For convenience of reference, the Comments are printed below in italics and are followed by the response of the Issuer.
For the Staff’s ease of review, we have also provided two clean copies of Amendment No. 4, and two copies to show changes against Amendment No. 3. All page references in the responses are to pages of the clean copy of Amendment No. 4.
Richmond Office | 1401 E. Cary St. | Richmond, VA 23219 | Phone: 804.823.4000
Richmond Office Mailing Address | P.O. Box 2470 | Richmond, VA 23218-2470
www.kv-legal.com
Kim McManus
Senior Attorney
U.S. Securities and Exchange Commission
September 21, 2016
Page 2 of 2
Commission’s Oral Comment No. 1. We note from your disclosure that certain affiliates of GK Development, Inc. have agreed to enter into agreements whereby the trustee may force the sale of Ridgmar Equity and Lakeview Equity pursuant to the Forced Sale Agreements. We also note that the Bondholders may be unable to force such a sale or such a sale may result in a default under the respective loan documents. We also note that your company may sell the equity subject to the Forced Sale Agreements and Cash Flow Loans, or the respective, underlying properties, without the consent of the trustee. Lastly, we note that, pursuant to the loans securing Ridgmar and Lakeview Square, there may be penalties associated with enforcing the Forced Sale Agreements. Please revise your disclosure to balance the discussion of the Forced Sale Agreements and Cash Flow Loans with the risks to the Bondholders associated with each.

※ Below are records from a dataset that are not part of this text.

-- ==== Sys2Proof/Laws/Assembler.lean ====
section
/-! SUPPORT. The assembler's line, piece by piece: what the lexer reads from blanks, a word, a literal, a comma and a
comment, what number the text of a number denotes, and what a line of a keyword and its operands assembles to. -/

namespace Sys2Proof.Machine

/-- A character of a mnemonic or a number: none that separates, quotes or starts a comment. -/
def isWordChar (c : Char) : Bool := !isBlank c && c != ';' && c != ',' && c != singleQuote && c != doubleQuote

/-- The texts after which a word ends: the end of the line, a blank, a comment, a comma. -/
def EndsWord (rest : List Char) : Prop :=
  ∀ c ∈ rest.head?, isBlank c = true ∨ c = ';' ∨ c = ','

/-- Blanks before a token are skipped. -/
theorem lex_gap_blanks (blanks rest : List Char) (h : IsBlanks blanks) :
    lex .gap (blanks ++ rest) = lex .gap rest := by
  induction blanks with
  | nil => rfl
  | cons c blanks ih =>
    have hc : isBlank c = true := by simpa [isBlank] using h c (by simp)
    rw [List.cons_append, lex, if_pos hc, ih fun d hd => h d (by simp [hd])]

/-- After the last operand there is no further token (R79). -/
theorem lex_gap_end (fin : List Char) (h : IsLineEnd fin) : lex .gap fin = .ok [] := by
  obtain ⟨blanks, comment, rfl, hb, rfl | ⟨remark, rfl⟩⟩ := h <;> rw [lex_gap_blanks _ _ hb] <;> rfl

/-- A word runs to the first character that ends it. -/
theorem lex_inWord (read text rest : List Char) (h : ∀ c ∈ text, isWordChar c = true) (hr : EndsWord rest) :
    lex (.inWord read) (text ++ rest) = (Token.word (read.reverse ++ text) :: ·) <$> lex .gap rest := by
  induction text generalizing read with
  | nil =>
    cases rest with
    | nil => simp [lex]
    | cons c rest =>
      rcases hr c (by simp) with hc | rfl | rfl
      · simp [lex, hc]
      · simp [lex, isBlank]
      · cases hl : lex .gap rest <;> simp [lex, isBlank, hl]
  | cons c text ih =>
    have hc := h c (by simp)
    simp only [isWordChar, Bool.and_eq_true, Bool.not_eq_true', bne_iff_ne, ne_eq] at hc
    rw [List.cons_append, lex, if_neg (by simp [hc]), if_neg (by simp [hc]), if_neg (by simp [hc]),
      if_neg (by simp [hc]), ih _ fun d hd => h d (by simp [hd])]
    simp

/-- A mnemonic or a number is one token. -/
theorem lex_word (text rest : List Char) (hne : text ≠ []) (h : ∀ c ∈ text, isWordChar c = true)
    (hr : EndsWord rest) : lex .gap (text ++ rest) = (Token.word text :: ·) <$> lex .gap rest := by
  cases text with
  | nil => exact absurd rfl hne
  | cons c text =>
    have hc := h c (by simp)
    simp only [isWordChar, Bool.and_eq_true, Bool.not_eq_true', bne_iff_ne, ne_eq] at hc
    rw [List.cons_append, lex, if_neg (by simp [hc]), if_neg (by simp [hc]), if_neg (by simp [hc]),
      if_neg (by simp [hc]), if_neg (by simp [hc]), lex_inWord _ _ _ (fun d hd => h d (by simp [hd])) hr]
    rfl

/-- A character literal is one token. -/
theorem lex_char (c : Char) (rest : List Char) :
    lex .gap ([singleQuote, c, singleQuote] ++ rest) = (Token.char c :: ·) <$> lex .gap rest := by
  simp [lex, isBlank, singleQuote]

/-- A string runs to its closing quote. -/
theorem lex_inString (read text rest : List Char) (h : doubleQuote ∉ text) :
    lex (.inString read) (text ++ doubleQuote :: rest) = (Token.str (read.reverse ++ text) :: ·) <$> lex .gap rest := by
  induction text generalizing read with
  | nil => simp [lex]
  | cons c text ih =>
    rw [List.cons_append, lex, if_neg (by rintro rfl; simp at h), ih _ (by simp_all)]
    simp

/-- A string is one token. -/
theorem lex_string (text rest : List Char) (h : doubleQuote ∉ text) :
    lex .gap ((doubleQuote :: text ++ [doubleQuote]) ++ rest) = (Token.str text :: ·) <$> lex .gap rest := by
  have : (doubleQuote :: text ++ [doubleQuote]) ++ rest = doubleQuote :: (text ++ doubleQuote :: rest) := by simp
  rw [this, lex, if_neg (by decide), if_neg (by decide), if_neg (by decide), if_neg (by decide), if_pos rfl,
    lex_inString _ _ _ h]
  rfl

/-- A comma is one token. -/
theorem lex_comma (rest : List Char) : lex .gap (',' :: rest) = (Token.comma :: ·) <$> lex .gap rest := by
  rw [lex, if_neg (by decide), if_neg (by decide), if_pos rfl]

/-- What follows a word in a line ends it. -/
theorem endsWord_blanks (blanks rest : List Char) (h : IsBlanks blanks) (hne : blanks ≠ []) :
    EndsWord (blanks ++ rest) := by
  cases blanks with
  | nil => exact absurd rfl hne
  | cons c blanks => intro d hd; obtain rfl : c = d := by simpa using hd
                     exact .inl (by simpa [isBlank] using h c (by simp))

theorem endsWord_end (fin : List Char) (h : IsLineEnd fin) : EndsWord fin := by
  obtain ⟨blanks, comment, rfl, hb, hc⟩ := h
  cases blanks with
  | nil => obtain rfl | ⟨remark, rfl⟩ := hc <;> (intro d hd; simp at hd; try simp [← hd])
  | cons c blanks => exact endsWord_blanks _ _ hb (by simp)

theorem endsWord_comma (rest : List Char) : EndsWord (',' :: rest) := by
  intro d hd; simp at hd; simp [← hd]

/-- A digit's character is of a word, has the digit's value, and is no `x`. -/
theorem digit_char (d : Nat) (hd : d < 16) (c : Char) (hc : c = d.digitChar ∨ c = d.digitChar.toUpper) :
    isWordChar c = true ∧ digitValue 16 c = some d ∧ (d < 10 → digitValue 10 c = some d) ∧ c ≠ 'x' := by
  interval_cases d <;> rcases hc with rfl | rfl <;> decide

/-- Digits denote their number, after those already read. -/
theorem digitsValue_eq (base : Nat) (hb : base = 10 ∨ base = 16) (text : List Char) (digits : List Nat)
    (h : AreDigits base text digits) (acc : Nat) :
    digitsValue base acc text = some (acc * base ^ digits.length + Nat.ofDigits base digits.reverse) := by
  induction h generalizing acc with
  | nil => simp [digitsValue]
  | @cons c d text digits hcd _ ih =>
    have hd : digitValue base c = some d := by
      rcases hb with rfl | rfl
      · exact (digit_char d (by omega) c hcd.2).2.2.1 hcd.1
      · exact (digit_char d hcd.1 c hcd.2).2.1
    simp only [digitsValue, hd, ih, List.length_cons, List.reverse_cons, Nat.ofDigits_append, List.length_reverse,
      Nat.ofDigits_singleton]
    congr 1; ring

/-- The characters of digits are of a word. -/
theorem areDigits_word (base : Nat) (hb : base ≤ 16) (text : List Char) (digits : List Nat)
    (h : AreDigits base text digits) : ∀ c ∈ text, isWordChar c = true ∧ c ≠ 'x' := by
  induction h with
  | nil => simp
  | cons hcd _ ih =>
    have := digit_char _ (by omega) _ hcd.2
    simp only [List.mem_cons, forall_eq_or_imp]
    exact ⟨⟨this.1, this.2.2.2⟩, ih⟩

/-- Without a leading `0x` a number is decimal (R79). -/
theorem parseNumber_decimal (text : List Char) (hne : text ≠ []) (hx : ∀ c ∈ text, c ≠ 'x') :
    parseNumber text = digitsValue 10 0 text := by
  unfold parseNumber
  split <;> simp_all

/-- The text of a number is a word that denotes the number (R79). -/
theorem numberText_word (text : List Char) (n : Nat) (h : IsNumberText text n) :
    text ≠ [] ∧ (∀ c ∈ text, isWordChar c = true) ∧ parseNumber text = some n := by
  obtain ⟨digits, hne, ⟨hd, rfl⟩ | ⟨hex, rfl, hd, rfl⟩⟩ := h
  · have ht : text ≠ [] := by rintro rfl; cases hd; exact hne rfl
    have hw := areDigits_word 10 (by omega) _ _ hd
    refine ⟨ht, fun c hc => (hw c hc).1, ?_⟩
    rw [parseNumber_decimal _ ht fun c hc => (hw c hc).2, digitsValue_eq 10 (.inl rfl) _ _ hd]
    simp
  · have hw := areDigits_word 16 (by omega) _ _ hd
    refine ⟨by simp, ?_, ?_⟩
    · simp only [List.mem_cons, forall_eq_or_imp]
      exact ⟨by decide, by decide, fun c hc => (hw c hc).1⟩
    · cases hex with
      | nil => cases hd; exact absurd rfl hne
      | cons c hex => simp [parseNumber, digitsValue_eq 16 (.inr rfl) _ _ hd]

/-- A name in any case is a word, since no character that ends a word becomes a letter (R79). -/
theorem nameText_word (text : List Char) (name : String) (h : IsNameText text name)
    (hn : ∀ c ∈ name.toList, isWordChar c = true) : ∀ c ∈ text, isWordChar c = true := by
  intro c hc
  by_contra hw
  have hu : c.toUpper = c := by
    simp only [isWordChar, isBlank, Bool.and_eq_true, Bool.not_eq_true', bne_iff_ne, ne_eq, Bool.or_eq_false_iff,
      beq_eq_false_iff_ne, not_and_or, not_not] at hw
    rcases hw with (((((rfl | rfl)) | rfl) | rfl) | rfl) | rfl <;> decide
  have := hn c.toUpper (by rw [← h]; exact List.mem_map_of_mem hc)
  rw [hu] at this
  exact hw this

/-- The name of a keyword (R72, R80). -/
def Keyword.name : Keyword → String
  | .nop => "NOP" | .setw => "SETW" | .setp => "SETP" | .seti => "SETI" | .start => "START" | .stepw => "STEPW"
  | .byte => "BYTE" | .finish => "FINISH" | .abort => "ABORT" | .clrerr => "CLRERR"
  | .config => "CONFIG" | .crcstep => "CRCSTEP" | .text => "TEXT" | .file => "FILE"

/-- A keyword's name in any case is read as the keyword (R79). -/
theorem keywordOf_name (text : List Char) (k : Keyword) (h : IsNameText text k.name) : keywordOf text = some k := by
  have hm : keywordOf text = keywordOf k.name.toList := by
    have hu : k.name.toList.map Char.toUpper = k.name.toList := by cases k <;> decide
    simp only [keywordOf, hu, show text.map Char.toUpper = k.name.toList from h]
  rw [hm]
  cases k <;> decide

/-- A keyword's name in any case is a word. -/
theorem keywordName_word (text : List Char) (k : Keyword) (h : IsNameText text k.name) :
    text ≠ [] ∧ ∀ c ∈ text, isWordChar c = true := by
  have hk : k.name.toList ≠ [] ∧ k.name.toList.all isWordChar = true := by cases k <;> decide
  exact ⟨by rintro rfl; exact hk.1 h.symm, nameText_word text _ h (List.all_eq_true.1 hk.2)⟩

/-- What a line that begins with a keyword assembles to: the keyword's commands over the operands of the rest. -/
theorem assembleLine_keyword (code : Char → Word) (lead text rest : List Char) (k : Keyword)
    (hl : IsBlanks lead) (hn : IsNameText text k.name) (hr : EndsWord rest) :
    assembleLine code (lead ++ text ++ rest) =
      lex .gap rest >>= fun tokens => operandList tokens >>= assembleKeyword code k := by
  have hw := keywordName_word text k hn
  simp only [assembleLine, List.append_assoc, lex_gap_blanks _ _ hl, lex_word _ _ hw.1 hw.2 hr]
  cases lex .gap rest <;> simp [keywordOf_name text k hn, Functor.map, Except.map, Bind.bind, Except.bind]

/-- A text that is one token, no comma, wherever something that ends a word follows it. -/
def ReadsAs (text : List Char) (token : Token) : Prop :=
  token ≠ .comma ∧ ∀ rest, EndsWord rest → lex .gap (text ++ rest) = (token :: ·) <$> lex .gap rest

theorem numberText_reads (text : List Char) (n : Nat) (h : IsNumberText text n) : ReadsAs text (.word text) :=
  have hw := numberText_word text n h
  ⟨nofun, fun rest hr => lex_word text rest hw.1 hw.2.1 hr⟩

theorem char_reads (c : Char) : ReadsAs [singleQuote, c, singleQuote] (.char c) :=
  ⟨nofun, fun rest _ => lex_char c rest⟩

theorem string_reads (text : List Char) (h : doubleQuote ∉ text) :
    ReadsAs (doubleQuote :: text ++ [doubleQuote]) (.str text) :=
  ⟨nofun, fun rest _ => lex_string text rest h⟩

/-- Operands with commas between them are their tokens with commas between them (R80). -/
theorem lex_operands (texts : List (List Char)) (tokens : List Token) (h : List.Forall₂ ReadsAs texts tokens)
    (fin : List Char) (hf : IsLineEnd fin) :
    lex .gap (operandsText texts ++ fin) = .ok (tokens.intersperse .comma) := by
  induction h with
  | nil => simpa [operandsText] using lex_gap_end fin hf
  | @cons text token texts tokens h1 hs ih =>
    cases hs with
    | nil =>
      have he : operandsText [text] = text := by simp [operandsText, List.intercalate]
      rw [he, h1.2 fin (endsWord_end fin hf), lex_gap_end fin hf]
      rfl
    | @cons text' token' texts tokens h2 hs =>
      have he : operandsText (text :: text' :: texts) ++ fin =
          text ++ (',' :: ([' '] ++ (operandsText (text' :: texts) ++ fin))) := by
        simp [operandsText, List.intercalate]
      rw [he, h1.2 _ (endsWord_comma _), lex_comma, lex_gap_blanks _ _ (by simp [IsBlanks]), ih]
      rfl

/-- Commas between operands separate them (R80). -/
theorem operandList_intersperse (tokens : List Token) (h : ∀ t ∈ tokens, t ≠ .comma) :
    operandList (tokens.intersperse .comma) = .ok tokens := by
  have more : ∀ ts : List Token, (∀ t ∈ ts, t ≠ .comma) →
      moreOperands (ts.flatMap fun t => [.comma, t]) = .ok ts := by
    intro ts hts
    induction ts with
    | nil => rfl
    | cons t ts ih =>
      have ht := hts t (by simp)
      have := ih fun u hu => hts u (by simp [hu])
      cases t <;> simp_all [moreOperands, Functor.map, Except.map]
  have flat : ∀ (t : Token) (ts : List Token),
      (t :: ts).intersperse .comma = t :: ts.flatMap fun u => [.comma, u] := by
    intro t ts
    induction ts generalizing t with
    | nil => rfl
    | cons u ts ih => rw [List.intersperse_cons_cons, ih]; rfl
  cases tokens with
  | nil => rfl
  | cons t ts =>
    have ht := h t (by simp)
    rw [flat]
    cases t <;> simp_all [operandList, Functor.map, Except.map]

/-- A line of a keyword and nothing else (R79). -/
theorem assembleLine_bare (code : Char → Word) (lead text fin : List Char) (k : Keyword)
    (hl : IsBlanks lead) (hn : IsNameText text k.name) (hf : IsLineEnd fin) :
    assembleLine code (lead ++ text ++ fin) = assembleKeyword code k [] := by
  rw [assembleLine_keyword code lead text fin k hl hn (endsWord_end fin hf), lex_gap_end fin hf]
  rfl

/-- A line of a keyword and operands that read as these tokens (R79, R80). -/
theorem assembleLine_operands (code : Char → Word) (lead text gap fin : List Char) (texts : List (List Char))
    (tokens : List Token) (k : Keyword) (hl : IsBlanks lead) (hn : IsNameText text k.name) (hg : IsBlanks gap)
    (hgne : gap ≠ []) (hf : IsLineEnd fin) (ht : List.Forall₂ ReadsAs texts tokens) :
    assembleLine code (lead ++ text ++ gap ++ operandsText texts ++ fin) = assembleKeyword code k tokens := by
  have hc : ∀ t ∈ tokens, t ≠ .comma := by
    clear hn hf
    induction ht with
    | nil => simp
    | cons h _ ih => simp only [List.mem_cons, forall_eq_or_imp]; exact ⟨h.1, ih⟩
  have := assembleLine_keyword code lead text (gap ++ (operandsText texts ++ fin)) k hl hn
    (endsWord_blanks gap _ hg hgne)
  rw [lex_gap_blanks _ _ hg, lex_operands texts tokens ht fin hf] at this
  simp only [Bind.bind, Except.bind, operandList_intersperse tokens hc] at this
  simpa only [List.append_assoc] using this

/-- A line of a keyword and one operand. -/
theorem assembleLine_operand (code : Char → Word) (lead text gap operand fin : List Char) (token : Token)
    (k : Keyword) (hl : IsBlanks lead) (hn : IsNameText text k.name) (hg : IsBlanks gap) (hgne : gap ≠ [])
    (hf : IsLineEnd fin) (ht : ReadsAs operand token) :
    assembleLine code (lead ++ text ++ gap ++ operand ++ fin) = assembleKeyword code k [token] := by
  have := assembleLine_operands code lead text gap fin [operand] [token] k hl hn hg hgne hf (.cons ht .nil)
  rwa [show operandsText [operand] = operand by simp [operandsText, List.intercalate]] at this

/-- What a numeric operand denotes (R79). -/
theorem numberOf_text (text : List Char) (n : Nat) (h : IsNumberText text n) : numberOf (.word text) = .ok n := by
  simp [numberOf, (numberText_word text n h).2.2]

/-- The operand of STEPW and BYTE is one token, which denotes the number or the character's code (R79). -/
theorem numberOrCode_text (code : Char → Word) (text : List Char) (n : Nat)
    (h : IsNumberText text n ∨ IsCharText code text n) :
    ∃ token, ReadsAs text token ∧ numberOrCode code token = .ok n := by
  rcases h with h | ⟨c, rfl, rfl⟩
  · exact ⟨_, numberText_reads text n h, by simp [numberOrCode, numberOf_text text n h]⟩
  · exact ⟨_, char_reads c, rfl⟩

end Sys2Proof.Machine
end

Issuer’s Response: In response to the Staff’s comment, please see the revised disclosure on pages 6, 45, 51, 53, 54 and 61. With specific reference to the Staff’s comment regarding defeasance, the Issuer submits, if a forced sale of Ridgmar Equity or Lakeview Equity occurs, there are no requirements to repay any of the loans related to Ridgmar or Lakeview Square from the proceeds of such sale.
Commission’s Oral Comment No. 2. We note that you will be repaying indebtedness with proceeds from this offering. Please provide a statement that you will not be repaying senior mortgage debt with proceeds from this offering.
Issuer’s Response: In response to the Staff’s comment, the Issuer intends to use the proceeds from this offering to (i) pay off existing mezzanine debt incurred in connection with its acquisition of Lake Mead and (ii) acquire additional assets. The Issuer will not use proceeds from this offering to repay first position mortgage debt.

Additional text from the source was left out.